Code quality, refactoring and the risk of change

When you are working on a live, business-critical production system, deciding what work needs to be done, and how to do it, you need to consider different factors:
  1. business value: the demand and urgency for new business features and changes requested by customers or needed to get new customers onboard.

  2. compliance: ensuring that you stay onside of regulatory and security requirements.

  3. operational risk and safety: the risks of injecting bugs into the live system as a side-effect of your change, the likelihood and impact of errors on the stability or usability of the system.

  4. cost: immediate development costs, longer-term maintenance and support costs, operational costs and other downstream costs, and opportunity costs of choosing one work item over another or one design approach over another.

  5. technical: investments needed to upgrade the technology stack, managing the complexity and quality of the design and code.
These factors also come into play in refactoring: deciding how much code to cleanup when making a change or fix. The decision of what, and how much to refactor, isn’t simple. It isn’t about a developer’s idea of what is beautiful and their need for personal satisfaction. It isn’t about being forced to compromise between doing the job the right way vs. putting in a hack. It’s much more difficult than that. It’s about balancing technical and operational risks, technical debt, cost factors, and trading off short-term advantages for longer-term costs and risks.
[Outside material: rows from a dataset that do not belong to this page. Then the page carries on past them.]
-- ==== Sys2Proof/Laws/State.lean ====
section
/-! SUPPORT. One lemma per field per update of the state, true by rfl, so that no later proof unfolds a record update. -/

namespace Sys2Proof.Machine

/-! ### recordError -/

@[simp] theorem State.recordError_n (s : State) (c : ErrorCode) : (s.recordError c).n = s.n := rfl
@[simp] theorem State.recordError_m (s : State) (c : ErrorCode) : (s.recordError c).m = s.m := rfl
@[simp] theorem State.recordError_t (s : State) (c : ErrorCode) : (s.recordError c).t = s.t := rfl
@[simp] theorem State.recordError_frame (s : State) (c : ErrorCode) : (s.recordError c).frame = s.frame := rfl
@[simp] theorem State.recordError_redBuf (s : State) (c : ErrorCode) : (s.recordError c).redBuf = s.redBuf := rfl
@[simp] theorem State.recordError_padBuf (s : State) (c : ErrorCode) : (s.recordError c).padBuf = s.padBuf := rfl
@[simp] theorem State.recordError_ilvBuf (s : State) (c : ErrorCode) : (s.recordError c).ilvBuf = s.ilvBuf := rfl
@[simp] theorem State.recordError_corBuf (s : State) (c : ErrorCode) : (s.recordError c).corBuf = s.corBuf := rfl
@[simp] theorem State.recordError_recBuf (s : State) (c : ErrorCode) : (s.recordError c).recBuf = s.recBuf := rfl
@[simp] theorem State.recordError_decBuf (s : State) (c : ErrorCode) : (s.recordError c).decBuf = s.decBuf := rfl
@[simp] theorem State.recordError_matched (s : State) (c : ErrorCode) : (s.recordError c).matched = s.matched := rfl
@[simp] theorem State.recordError_bypass (s : State) (c : ErrorCode) : (s.recordError c).bypass = s.bypass := rfl
@[simp] theorem State.recordError_err (s : State) (c : ErrorCode) : (s.recordError c).err = if s.err = .noError then c else s.err := rfl
@[simp] theorem State.recordError_busy (s : State) (c : ErrorCode) : (s.recordError c).busy = s.busy := rfl
@[simp] theorem State.recordError_pendOp (s : State) (c : ErrorCode) : (s.recordError c).pendOp = s.pendOp := rfl
@[simp] theorem State.recordError_pendB (s : State) (c : ErrorCode) : (s.recordError c).pendB = s.pendB := rfl
@[simp] theorem State.recordError_rdSel (s : State) (c : ErrorCode) : (s.recordError c).rdSel = s.rdSel := rfl
@[simp] theorem State.recordError_rdIdx (s : State) (c : ErrorCode) : (s.recordError c).rdIdx = s.rdIdx := rfl
@[simp] theorem State.recordError_cfg (s : State) (c : ErrorCode) : (s.recordError c).cfg = s.cfg := rfl
@[simp] theorem State.recordError_inputs (s : State) (c : ErrorCode) : (s.recordError c).inputs = s.inputs := rfl
@[simp] theorem State.recordError_readData (s : State) (c : ErrorCode) : (s.recordError c).readData = s.readData := rfl
@[simp] theorem State.recordError_wait (s : State) (c : ErrorCode) : (s.recordError c).wait = s.wait := rfl
@[simp] theorem State.recordError_latencies (s : State) (c : ErrorCode) : (s.recordError c).latencies = s.latencies := rfl
@[simp] theorem State.recordError_started (s : State) (c : ErrorCode) : (s.recordError c).started = s.started := rfl
@[simp] theorem State.recordError_draws (s : State) (c : ErrorCode) : (s.recordError c).draws = s.draws := rfl

/-! ### invalidateFrom -/

@[simp] theorem State.invalidateFrom_n (s : State) (x : BufferId) : (s.invalidateFrom x).n = s.n := rfl
@[simp] theorem State.invalidateFrom_m (s : State) (x : BufferId) : (s.invalidateFrom x).m = s.m := rfl
@[simp] theorem State.invalidateFrom_t (s : State) (x : BufferId) : (s.invalidateFrom x).t = s.t := rfl
@[simp] theorem State.invalidateFrom_frame (s : State) (x : BufferId) : (s.invalidateFrom x).frame = s.frame := rfl
@[simp] theorem State.invalidateFrom_redBuf (s : State) (x : BufferId) : (s.invalidateFrom x).redBuf = if .RED ∈ downstream x then none else s.redBuf := rfl
@[simp] theorem State.invalidateFrom_padBuf (s : State) (x : BufferId) : (s.invalidateFrom x).padBuf = if .PAD ∈ downstream x then none else s.padBuf := rfl
@[simp] theorem State.invalidateFrom_ilvBuf (s : State) (x : BufferId) : (s.invalidateFrom x).ilvBuf = if .ILV ∈ downstream x then none else s.ilvBuf := rfl
@[simp] theorem State.invalidateFrom_corBuf (s : State) (x : BufferId) : (s.invalidateFrom x).corBuf = if .COR ∈ downstream x then none else s.corBuf := rfl
@[simp] theorem State.invalidateFrom_recBuf (s : State) (x : BufferId) : (s.invalidateFrom x).recBuf = if .REC ∈ downstream x then none else s.recBuf := rfl
@[simp] theorem State.invalidateFrom_decBuf (s : State) (x : BufferId) : (s.invalidateFrom x).decBuf = if .DEC ∈ downstream x then none else s.decBuf := rfl
@[simp] theorem State.invalidateFrom_matched (s : State) (x : BufferId) : (s.invalidateFrom x).matched = if .DEC ∈ downstream x then false else s.matched := rfl
@[simp] theorem State.invalidateFrom_bypass (s : State) (x : BufferId) : (s.invalidateFrom x).bypass = if .REC ∈ downstream x then false else s.bypass := rfl
@[simp] theorem State.invalidateFrom_err (s : State) (x : BufferId) : (s.invalidateFrom x).err = s.err := rfl
@[simp] theorem State.invalidateFrom_busy (s : State) (x : BufferId) : (s.invalidateFrom x).busy = s.busy := rfl
@[simp] theorem State.invalidateFrom_pendOp (s : State) (x : BufferId) : (s.invalidateFrom x).pendOp = s.pendOp := rfl
@[simp] theorem State.invalidateFrom_pendB (s : State) (x : BufferId) : (s.invalidateFrom x).pendB = s.pendB := rfl
@[simp] theorem State.invalidateFrom_rdSel (s : State) (x : BufferId) : (s.invalidateFrom x).rdSel = s.rdSel := rfl
@[simp] theorem State.invalidateFrom_rdIdx (s : State) (x : BufferId) : (s.invalidateFrom x).rdIdx = s.rdIdx := rfl
@[simp] theorem State.invalidateFrom_cfg (s : State) (x : BufferId) : (s.invalidateFrom x).cfg = s.cfg := rfl
@[simp] theorem State.invalidateFrom_inputs (s : State) (x : BufferId) : (s.invalidateFrom x).inputs = s.inputs := rfl
@[simp] theorem State.invalidateFrom_readData (s : State) (x : BufferId) : (s.invalidateFrom x).readData = s.readData := rfl
@[simp] theorem State.invalidateFrom_wait (s : State) (x : BufferId) : (s.invalidateFrom x).wait = s.wait := rfl
@[simp] theorem State.invalidateFrom_latencies (s : State) (x : BufferId) : (s.invalidateFrom x).latencies = s.latencies := rfl
@[simp] theorem State.invalidateFrom_started (s : State) (x : BufferId) : (s.invalidateFrom x).started = s.started := rfl
@[simp] theorem State.invalidateFrom_draws (s : State) (x : BufferId) : (s.invalidateFrom x).draws = s.draws := rfl

/-! ### clearAll -/

@[simp] theorem State.clearAll_n (s : State) : (s.clearAll).n = s.n := rfl
@[simp] theorem State.clearAll_m (s : State) : (s.clearAll).m = s.m := rfl
@[simp] theorem State.clearAll_t (s : State) : (s.clearAll).t = s.t := rfl
@[simp] theorem State.clearAll_frame (s : State) : (s.clearAll).frame = [] := rfl
@[simp] theorem State.clearAll_redBuf (s : State) : (s.clearAll).redBuf = none := rfl
@[simp] theorem State.clearAll_padBuf (s : State) : (s.clearAll).padBuf = none := rfl
@[simp] theorem State.clearAll_ilvBuf (s : State) : (s.clearAll).ilvBuf = none := rfl
@[simp] theorem State.clearAll_corBuf (s : State) : (s.clearAll).corBuf = none := rfl
@[simp] theorem State.clearAll_recBuf (s : State) : (s.clearAll).recBuf = none := rfl
@[simp] theorem State.clearAll_decBuf (s : State) : (s.clearAll).decBuf = none := rfl
@[simp] theorem State.clearAll_matched (s : State) : (s.clearAll).matched = false := rfl
@[simp] theorem State.clearAll_bypass (s : State) : (s.clearAll).bypass = false := rfl
@[simp] theorem State.clearAll_err (s : State) : (s.clearAll).err = .noError := rfl
@[simp] theorem State.clearAll_busy (s : State) : (s.clearAll).busy = s.busy := rfl
@[simp] theorem State.clearAll_pendOp (s : State) : (s.clearAll).pendOp = s.pendOp := rfl
@[simp] theorem State.clearAll_pendB (s : State) : (s.clearAll).pendB = s.pendB := rfl
@[simp] theorem State.clearAll_rdSel (s : State) : (s.clearAll).rdSel = s.rdSel := rfl
@[simp] theorem State.clearAll_rdIdx (s : State) : (s.clearAll).rdIdx = s.rdIdx := rfl
@[simp] theorem State.clearAll_cfg (s : State) : (s.clearAll).cfg = s.cfg := rfl
@[simp] theorem State.clearAll_inputs (s : State) : (s.clearAll).inputs = s.inputs := rfl
@[simp] theorem State.clearAll_readData (s : State) : (s.clearAll).readData = s.readData := rfl
@[simp] theorem State.clearAll_wait (s : State) : (s.clearAll).wait = s.wait := rfl
@[simp] theorem State.clearAll_latencies (s : State) : (s.clearAll).latencies = s.latencies := rfl
@[simp] theorem State.clearAll_started (s : State) : (s.clearAll).started = s.started := rfl
@[simp] theorem State.clearAll_draws (s : State) : (s.clearAll).draws = s.draws := rfl

/-! ### startCommand -/

@[simp] theorem State.startCommand_n (s : State) (op : BitVec 4) (b : Bool) : (s.startCommand op b).n = s.n := rfl
@[simp] theorem State.startCommand_m (s : State) (op : BitVec 4) (b : Bool) : (s.startCommand op b).m = s.m := rfl
@[simp] theorem State.startCommand_t (s : State) (op : BitVec 4) (b : Bool) : (s.startCommand op b).t = s.t := rfl
@[simp] theorem State.startCommand_frame (s : State) (op : BitVec 4) (b : Bool) : (s.startCommand op b).frame = s.frame := rfl
@[simp] theorem State.startCommand_redBuf (s : State) (op : BitVec 4) (b : Bool) : (s.startCommand op b).redBuf = s.redBuf := rfl
@[simp] theorem State.startCommand_padBuf (s : State) (op : BitVec 4) (b : Bool) : (s.startCommand op b).padBuf = s.padBuf := rfl
@[simp] theorem State.startCommand_ilvBuf (s : State) (op : BitVec 4) (b : Bool) : (s.startCommand op b).ilvBuf = s.ilvBuf := rfl
@[simp] theorem State.startCommand_corBuf (s : State) (op : BitVec 4) (b : Bool) : (s.startCommand op b).corBuf = s.corBuf := rfl
@[simp] theorem State.startCommand_recBuf (s : State) (op : BitVec 4) (b : Bool) : (s.startCommand op b).recBuf = s.recBuf := rfl
@[simp] theorem State.startCommand_decBuf (s : State) (op : BitVec 4) (b : Bool) : (s.startCommand op b).decBuf = s.decBuf := rfl
@[simp] theorem State.startCommand_matched (s : State) (op : BitVec 4) (b : Bool) : (s.startCommand op b).matched = s.matched := rfl
@[simp] theorem State.startCommand_bypass (s : State) (op : BitVec 4) (b : Bool) : (s.startCommand op b).bypass = s.bypass := rfl
@[simp] theorem State.startCommand_err (s : State) (op : BitVec 4) (b : Bool) : (s.startCommand op b).err = s.err := rfl
@[simp] theorem State.startCommand_busy (s : State) (op : BitVec 4) (b : Bool) : (s.startCommand op b).busy = true := rfl
@[simp] theorem State.startCommand_pendOp (s : State) (op : BitVec 4) (b : Bool) : (s.startCommand op b).pendOp = op := rfl
@[simp] theorem State.startCommand_pendB (s : State) (op : BitVec 4) (b : Bool) : (s.startCommand op b).pendB = b := rfl
@[simp] theorem State.startCommand_rdSel (s : State) (op : BitVec 4) (b : Bool) : (s.startCommand op b).rdSel = s.rdSel := rfl
@[simp] theorem State.startCommand_rdIdx (s : State) (op : BitVec 4) (b : Bool) : (s.startCommand op b).rdIdx = s.rdIdx := rfl
@[simp] theorem State.startCommand_cfg (s : State) (op : BitVec 4) (b : Bool) : (s.startCommand op b).cfg = s.cfg := rfl
@[simp] theorem State.startCommand_inputs (s : State) (op : BitVec 4) (b : Bool) : (s.startCommand op b).inputs = s.inputs := rfl
@[simp] theorem State.startCommand_readData (s : State) (op : BitVec 4) (b : Bool) : (s.startCommand op b).readData = s.readData := rfl
@[simp] theorem State.startCommand_wait (s : State) (op : BitVec 4) (b : Bool) : (s.startCommand op b).wait = s.nextLatency := rfl
@[simp] theorem State.startCommand_latencies (s : State) (op : BitVec 4) (b : Bool) : (s.startCommand op b).latencies = s.latencies.tail := rfl
@[simp] theorem State.startCommand_started (s : State) (op : BitVec 4) (b : Bool) : (s.startCommand op b).started = s.started + 1 := rfl
@[simp] theorem State.startCommand_draws (s : State) (op : BitVec 4) (b : Bool) : (s.startCommand op b).draws = s.draws := rfl

/-! ### returnRead -/

@[simp] theorem State.returnRead_n (s : State) (v : Word) : (s.returnRead v).n = s.n := rfl
@[simp] theorem State.returnRead_m (s : State) (v : Word) : (s.returnRead v).m = s.m := rfl
@[simp] theorem State.returnRead_t (s : State) (v : Word) : (s.returnRead v).t = s.t := rfl
@[simp] theorem State.returnRead_frame (s : State) (v : Word) : (s.returnRead v).frame = s.frame := rfl
@[simp] theorem State.returnRead_redBuf (s : State) (v : Word) : (s.returnRead v).redBuf = s.redBuf := rfl
@[simp] theorem State.returnRead_padBuf (s : State) (v : Word) : (s.returnRead v).padBuf = s.padBuf := rfl
@[simp] theorem State.returnRead_ilvBuf (s : State) (v : Word) : (s.returnRead v).ilvBuf = s.ilvBuf := rfl
@[simp] theorem State.returnRead_corBuf (s : State) (v : Word) : (s.returnRead v).corBuf = s.corBuf := rfl
@[simp] theorem State.returnRead_recBuf (s : State) (v : Word) : (s.returnRead v).recBuf = s.recBuf := rfl
@[simp] theorem State.returnRead_decBuf (s : State) (v : Word) : (s.returnRead v).decBuf = s.decBuf := rfl
@[simp] theorem State.returnRead_matched (s : State) (v : Word) : (s.returnRead v).matched = s.matched := rfl
@[simp] theorem State.returnRead_bypass (s : State) (v : Word) : (s.returnRead v).bypass = s.bypass := rfl
@[simp] theorem State.returnRead_err (s : State) (v : Word) : (s.returnRead v).err = s.err := rfl
@[simp] theorem State.returnRead_busy (s : State) (v : Word) : (s.returnRead v).busy = s.busy := rfl
@[simp] theorem State.returnRead_pendOp (s : State) (v : Word) : (s.returnRead v).pendOp = s.pendOp := rfl
@[simp] theorem State.returnRead_pendB (s : State) (v : Word) : (s.returnRead v).pendB = s.pendB := rfl
@[simp] theorem State.returnRead_rdSel (s : State) (v : Word) : (s.returnRead v).rdSel = s.rdSel := rfl
@[simp] theorem State.returnRead_rdIdx (s : State) (v : Word) : (s.returnRead v).rdIdx = s.rdIdx := rfl
@[simp] theorem State.returnRead_cfg (s : State) (v : Word) : (s.returnRead v).cfg = s.cfg := rfl
@[simp] theorem State.returnRead_inputs (s : State) (v : Word) : (s.returnRead v).inputs = s.inputs := rfl
@[simp] theorem State.returnRead_readData (s : State) (v : Word) : (s.returnRead v).readData = some v := rfl
@[simp] theorem State.returnRead_wait (s : State) (v : Word) : (s.returnRead v).wait = s.wait := rfl
@[simp] theorem State.returnRead_latencies (s : State) (v : Word) : (s.returnRead v).latencies = s.latencies := rfl
@[simp] theorem State.returnRead_started (s : State) (v : Word) : (s.returnRead v).started = s.started := rfl
@[simp] theorem State.returnRead_draws (s : State) (v : Word) : (s.returnRead v).draws = s.draws := rfl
Let’s look at the longer term considerations first. A live system is going to see a lot of changes. There will be regulatory changes, fixes and new features, upgrades to the technology platform. There will also be false starts and back-tracking as you iterate, and changes in direction, and short-sighted design and implementation decisions made with insufficient time or information. Sometimes you will need to put in a quick fix, or cut-and-paste a solution. You will need to code-in exceptions, and exceptions to the exceptions, especially if you are working on an enterprise system integrated with tens or hundreds of other systems. People will leave the team and new people will join, and everyone’s understanding of the domain and the design and the technology will change over time. People will learn newer and better ways of solving problems and how to use the power of the language and their other tools; they will learn more about how the business works; or they might forget or misunderstand the intentions of the design and wander off course.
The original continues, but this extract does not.